Exercise prompt — Return every line of the data that contains the string "table".

---+---

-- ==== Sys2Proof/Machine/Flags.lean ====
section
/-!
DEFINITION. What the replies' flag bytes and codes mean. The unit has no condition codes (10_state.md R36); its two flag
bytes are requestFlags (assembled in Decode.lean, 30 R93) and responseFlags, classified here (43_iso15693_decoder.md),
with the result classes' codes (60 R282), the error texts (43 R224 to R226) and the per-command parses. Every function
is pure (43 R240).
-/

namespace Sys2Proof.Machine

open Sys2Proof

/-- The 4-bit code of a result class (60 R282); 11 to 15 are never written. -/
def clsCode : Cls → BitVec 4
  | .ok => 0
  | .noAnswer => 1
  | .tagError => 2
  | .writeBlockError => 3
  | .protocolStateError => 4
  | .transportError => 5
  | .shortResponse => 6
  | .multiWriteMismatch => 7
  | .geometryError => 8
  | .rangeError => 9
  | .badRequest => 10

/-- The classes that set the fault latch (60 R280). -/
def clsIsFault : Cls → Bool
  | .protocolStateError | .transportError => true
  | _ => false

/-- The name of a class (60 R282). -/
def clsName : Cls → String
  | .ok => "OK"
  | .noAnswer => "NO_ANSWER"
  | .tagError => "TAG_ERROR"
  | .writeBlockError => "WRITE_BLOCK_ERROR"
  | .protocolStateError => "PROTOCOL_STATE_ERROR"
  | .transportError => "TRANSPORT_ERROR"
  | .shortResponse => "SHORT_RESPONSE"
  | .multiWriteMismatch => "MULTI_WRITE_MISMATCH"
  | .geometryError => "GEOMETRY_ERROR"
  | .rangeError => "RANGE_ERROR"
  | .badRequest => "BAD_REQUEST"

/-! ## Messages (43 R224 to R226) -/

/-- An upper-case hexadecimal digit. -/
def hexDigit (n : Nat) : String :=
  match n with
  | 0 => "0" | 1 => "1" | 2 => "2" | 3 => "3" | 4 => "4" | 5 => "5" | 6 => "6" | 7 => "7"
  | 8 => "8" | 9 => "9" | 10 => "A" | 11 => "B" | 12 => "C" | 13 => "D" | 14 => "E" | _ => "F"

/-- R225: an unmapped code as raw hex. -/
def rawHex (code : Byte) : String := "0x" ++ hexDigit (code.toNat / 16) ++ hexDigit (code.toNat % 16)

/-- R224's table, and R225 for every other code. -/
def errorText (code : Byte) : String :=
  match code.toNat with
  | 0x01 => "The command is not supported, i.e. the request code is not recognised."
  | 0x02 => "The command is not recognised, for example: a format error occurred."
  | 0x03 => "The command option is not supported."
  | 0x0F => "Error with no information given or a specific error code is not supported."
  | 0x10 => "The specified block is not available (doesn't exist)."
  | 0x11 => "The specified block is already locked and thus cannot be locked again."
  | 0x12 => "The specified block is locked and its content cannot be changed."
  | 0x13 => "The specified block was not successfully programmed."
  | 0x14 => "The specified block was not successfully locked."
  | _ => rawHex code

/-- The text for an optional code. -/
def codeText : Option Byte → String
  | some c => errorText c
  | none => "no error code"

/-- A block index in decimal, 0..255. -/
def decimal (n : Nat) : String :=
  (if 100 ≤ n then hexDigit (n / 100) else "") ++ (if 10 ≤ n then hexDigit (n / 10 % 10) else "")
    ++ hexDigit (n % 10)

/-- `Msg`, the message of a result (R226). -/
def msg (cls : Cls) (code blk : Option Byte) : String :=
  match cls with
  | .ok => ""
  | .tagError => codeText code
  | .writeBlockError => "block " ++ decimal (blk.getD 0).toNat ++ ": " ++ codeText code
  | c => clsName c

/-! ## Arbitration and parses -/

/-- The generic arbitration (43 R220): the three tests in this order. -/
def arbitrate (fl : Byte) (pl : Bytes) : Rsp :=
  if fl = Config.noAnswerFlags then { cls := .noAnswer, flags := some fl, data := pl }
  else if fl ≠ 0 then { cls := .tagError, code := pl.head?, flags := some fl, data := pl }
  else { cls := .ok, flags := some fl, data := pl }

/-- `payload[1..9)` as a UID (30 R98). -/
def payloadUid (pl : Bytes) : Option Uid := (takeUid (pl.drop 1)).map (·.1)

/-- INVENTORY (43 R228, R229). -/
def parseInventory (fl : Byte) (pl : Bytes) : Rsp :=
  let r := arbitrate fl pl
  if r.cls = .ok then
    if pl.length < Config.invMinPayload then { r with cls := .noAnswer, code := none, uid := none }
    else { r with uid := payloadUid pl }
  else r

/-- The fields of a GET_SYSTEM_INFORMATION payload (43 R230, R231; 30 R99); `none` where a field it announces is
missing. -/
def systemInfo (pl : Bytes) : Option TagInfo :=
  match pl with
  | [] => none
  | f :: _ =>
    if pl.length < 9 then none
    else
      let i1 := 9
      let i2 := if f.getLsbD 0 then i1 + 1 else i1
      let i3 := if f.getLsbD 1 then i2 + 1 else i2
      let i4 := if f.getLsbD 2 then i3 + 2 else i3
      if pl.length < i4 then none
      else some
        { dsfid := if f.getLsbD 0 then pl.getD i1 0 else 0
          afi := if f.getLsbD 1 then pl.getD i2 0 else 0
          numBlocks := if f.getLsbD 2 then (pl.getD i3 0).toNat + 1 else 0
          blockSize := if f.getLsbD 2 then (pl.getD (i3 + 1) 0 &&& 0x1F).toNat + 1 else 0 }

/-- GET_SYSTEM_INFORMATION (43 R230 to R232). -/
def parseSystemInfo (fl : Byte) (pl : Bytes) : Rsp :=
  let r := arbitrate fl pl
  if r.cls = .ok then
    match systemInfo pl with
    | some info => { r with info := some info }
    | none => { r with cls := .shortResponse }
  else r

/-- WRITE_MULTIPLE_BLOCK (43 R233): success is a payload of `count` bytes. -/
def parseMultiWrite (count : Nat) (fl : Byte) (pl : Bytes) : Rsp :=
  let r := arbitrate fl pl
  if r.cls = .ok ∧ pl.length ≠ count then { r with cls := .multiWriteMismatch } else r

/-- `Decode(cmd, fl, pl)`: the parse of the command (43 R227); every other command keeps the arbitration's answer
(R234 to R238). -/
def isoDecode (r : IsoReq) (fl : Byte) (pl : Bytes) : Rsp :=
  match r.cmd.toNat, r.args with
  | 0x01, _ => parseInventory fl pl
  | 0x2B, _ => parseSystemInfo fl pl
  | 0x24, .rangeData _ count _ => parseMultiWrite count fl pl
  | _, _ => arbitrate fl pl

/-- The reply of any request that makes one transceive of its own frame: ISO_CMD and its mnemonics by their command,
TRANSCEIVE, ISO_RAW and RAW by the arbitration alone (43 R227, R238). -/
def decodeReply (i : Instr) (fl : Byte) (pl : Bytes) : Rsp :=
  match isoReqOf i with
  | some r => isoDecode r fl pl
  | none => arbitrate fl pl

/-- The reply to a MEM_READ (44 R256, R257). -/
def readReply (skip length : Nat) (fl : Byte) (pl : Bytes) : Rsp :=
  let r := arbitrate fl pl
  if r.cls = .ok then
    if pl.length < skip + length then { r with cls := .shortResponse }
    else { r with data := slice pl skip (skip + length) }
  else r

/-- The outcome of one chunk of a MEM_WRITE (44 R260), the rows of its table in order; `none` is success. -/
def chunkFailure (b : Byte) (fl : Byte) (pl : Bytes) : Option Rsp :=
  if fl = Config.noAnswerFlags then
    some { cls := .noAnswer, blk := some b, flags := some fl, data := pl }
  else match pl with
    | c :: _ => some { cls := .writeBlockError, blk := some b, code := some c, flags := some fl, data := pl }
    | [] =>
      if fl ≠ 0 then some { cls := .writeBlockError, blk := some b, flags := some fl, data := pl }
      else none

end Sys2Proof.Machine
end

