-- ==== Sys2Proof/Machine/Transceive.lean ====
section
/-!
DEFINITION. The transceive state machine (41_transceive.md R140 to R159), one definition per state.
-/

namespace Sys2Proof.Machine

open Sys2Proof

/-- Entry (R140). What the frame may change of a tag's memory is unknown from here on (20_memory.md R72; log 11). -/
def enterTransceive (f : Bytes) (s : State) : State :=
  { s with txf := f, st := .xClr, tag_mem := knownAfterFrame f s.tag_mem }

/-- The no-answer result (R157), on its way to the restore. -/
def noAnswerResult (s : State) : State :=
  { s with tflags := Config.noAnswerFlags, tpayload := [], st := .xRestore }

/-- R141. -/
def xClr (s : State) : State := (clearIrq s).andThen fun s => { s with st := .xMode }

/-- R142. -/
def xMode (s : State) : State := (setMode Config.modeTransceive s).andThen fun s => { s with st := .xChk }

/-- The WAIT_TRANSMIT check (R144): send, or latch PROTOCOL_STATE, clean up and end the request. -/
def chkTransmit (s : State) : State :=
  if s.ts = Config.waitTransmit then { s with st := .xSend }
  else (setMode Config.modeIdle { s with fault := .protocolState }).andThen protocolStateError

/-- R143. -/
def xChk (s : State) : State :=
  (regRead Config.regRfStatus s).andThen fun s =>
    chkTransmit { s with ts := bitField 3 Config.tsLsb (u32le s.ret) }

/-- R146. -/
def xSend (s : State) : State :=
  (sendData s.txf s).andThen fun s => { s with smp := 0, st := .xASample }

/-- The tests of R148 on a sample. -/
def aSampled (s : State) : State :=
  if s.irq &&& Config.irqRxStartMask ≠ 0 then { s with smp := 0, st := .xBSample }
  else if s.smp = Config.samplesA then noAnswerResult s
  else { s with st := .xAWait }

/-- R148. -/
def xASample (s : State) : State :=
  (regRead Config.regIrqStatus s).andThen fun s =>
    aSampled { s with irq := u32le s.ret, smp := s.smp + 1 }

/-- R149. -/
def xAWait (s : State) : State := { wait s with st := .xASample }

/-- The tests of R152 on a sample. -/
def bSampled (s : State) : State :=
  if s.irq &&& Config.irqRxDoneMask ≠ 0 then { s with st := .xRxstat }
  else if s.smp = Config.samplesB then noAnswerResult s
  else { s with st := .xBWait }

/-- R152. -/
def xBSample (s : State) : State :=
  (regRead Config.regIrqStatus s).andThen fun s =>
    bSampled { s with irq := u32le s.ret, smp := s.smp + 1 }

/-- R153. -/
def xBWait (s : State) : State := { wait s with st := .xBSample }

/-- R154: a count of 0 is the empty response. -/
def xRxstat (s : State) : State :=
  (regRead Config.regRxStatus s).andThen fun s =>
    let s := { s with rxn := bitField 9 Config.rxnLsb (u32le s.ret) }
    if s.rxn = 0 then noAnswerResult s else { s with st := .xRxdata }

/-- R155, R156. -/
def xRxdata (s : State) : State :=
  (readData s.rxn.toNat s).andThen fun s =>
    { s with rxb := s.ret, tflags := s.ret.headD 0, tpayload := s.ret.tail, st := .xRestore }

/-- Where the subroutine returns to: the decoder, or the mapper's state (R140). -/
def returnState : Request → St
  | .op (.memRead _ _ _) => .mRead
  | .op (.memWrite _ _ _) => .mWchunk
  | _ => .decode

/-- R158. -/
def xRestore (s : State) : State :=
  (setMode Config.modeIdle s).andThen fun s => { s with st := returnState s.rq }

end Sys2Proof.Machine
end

---+---

Reply to the exercise —
/-- R224's table, and R225 for every other code. -/
/-- The outcome of one chunk of a MEM_WRITE (44 R260), the rows of its table in order; `none` is success. -/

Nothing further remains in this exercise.